> **Source information**
━━━━━━━━━━━━━━━━

/-- What a failed layer becomes: carried into its own place when the previous layer is alike, else after
the layout, else ABSENT (R131). A second layer carried after the layout follows the first at the next 4 KiB boundary
(DESIGN CHOICE, log 122). Answers the layer, the copy, and the end of what is used. -/
def carryLayer (s : State) (base pos : Nat) (i : Nat) (k : Layer) : Layer × Option (Nat × Layer × Layer) × Nat :=
  let absent := ({ k with state := 0 }, none, pos)
  match (curLayers s)[i]? with
  | none => absent
  | some p =>
    if p.state = 0 then absent
    else if p.width = k.width ∧ p.height = k.height ∧ p.fmt = k.fmt then
      let d := { p with yAt := k.yAt, cAt := k.cAt, aAt := k.aAt, state := 2 }
      (d, some (i, p, d), pos)
    else match placePlanes (fld s Reg.LDEC_ATLAS_SIZE_SIZE) p.sizes pos with
      | none => absent
      | some q =>
        let d := p.put base q.1 2
        (d, some (i, p, d), q.2)

/-- Step 11 layer by layer: the layers as they stand, and the carry copies. -/
def decodeLayers (rec : List (Option Byte)) (frame base : Nat) :
    List Layer → Nat → Nat → State → State × List Layer × List (Nat × Layer × Layer)
  | [], _, _, s => (s, [], [])
  | k :: t, i, pos, s =>
    match decodePlanes rec k k.offs 0 with
    | .ok ps =>
      let s := writePlanes k ps { s with scan := { s.scan with decoded := s.scan.decoded + k.samples } }
      let r := decodeLayers rec frame base t (i + 1) pos s
      (r.1, { k with state := 1 } :: r.2.1, r.2.2)
    | .error (code, o) =>
      let s := decErr code frame i o s
      let c := carryLayer s base pos i k
      let r := decodeLayers rec frame base t (i + 1) c.2.2 s
      (r.1, c.1 :: r.2.1, c.2.1.toList ++ r.2.2)

/-- End of a layout in the atlas, on a 4 KiB boundary. -/
def layoutEnd (base : Nat) (l : List Layer) : Nat :=
  (l.map fun k => ((k.sizes.zip [k.yAt, k.cAt, k.aAt]).map fun p => upUnit (p.2 + p.1 - base)).foldl max 0).foldl max 0

/-- Step 12 is skipped, or passes (R88, R89): poison only within codestreams and side data skips it; other
poison cannot pass it. -/
def crcOk (h : Bytes) (l : List Layer) (rec : List (Option Byte)) : Bool :=
  let rl := hRecLen h
  let bad := (rec.zipIdx.filter fun p => p.1.isNone).map Prod.snd
  if bad.isEmpty then decide (crc32c ((plainBytes rec).take (rl - 4)) = leNat ((plainBytes rec).drop (rl - 4)))
  else
    let rs := (l.flatMap Layer.offs).map (fun p => (p.1, p.1 + p.2)) ++ (if hSide h then [(hSdOff h, hSdOff h + hSdLen h)] else [])
    bad.all fun i => rs.any fun p => decide (p.1 ≤ i ∧ i < p.2)

/-- The record at device address `a` is read, but for side data whose SD_ULEN is out of range: a line that holds nothing
else is not read as a client reads (R79). -/
def recordRead (h : Bytes) (a n : Nat) (s : State) : State :=
  if !sideBad h then (memRead grpDecoder a n s).1 else
  let e := hSdOff h + hSdLen h
  let b := if (hSdOff h - 1) / 64 = e / 64 then (e / 64 + 1) * 64 else e
  (memRead grpDecoder (a + b) (n - b) (memRead grpDecoder a (hSdOff h) s).1).1

/-- DECODE_DONE. Steps 11 and 12 are judged when the codestreams end, whether or not the side data have been unpacked,
and side data with a bad SD_ULEN count in the closing CRC all the same (DESIGN CHOICE, log 96 and log 97). -/
def decodeDone (s : State) : State :=
  match s.reel.nc with
  | none => s
  | some x =>
    match spanOf s x.c.span with
    | none => s
    | some e =>
      if !x.parsed || x.body then s else
      let a := unitAt s e x.c.off
      let bs := peekRange s grpDecoder a x.c.recLen
      let base := ncAtlas s
      let r := decodeLayers bs x.c.frame base x.c.layers 0 (layoutEnd base x.c.layers) (recordRead x.hdr a x.c.recLen s)
      if crcOk x.hdr x.c.layers bs then
        let s := nextRecord (unitsOf x.c.recLen) r.1
        ncStep { x with c := { x.c with layers := r.2.1, last := s.reel.atEnd }, body := true, carries := r.2.2 } s
      else refuse x.c 0x0A (x.c.recLen - 4) 12 r.1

━━━━━━━━━━━━━━━━

Go through the listing above and return every line where the word "codestreams" occurs.

> **Answer to this exercise**
/-- Step 12 is skipped, or passes (R88, R89): poison only within codestreams and side data skips it; other
/-- DECODE_DONE. Steps 11 and 12 are judged when the codestreams end, whether or not the side data have been unpacked,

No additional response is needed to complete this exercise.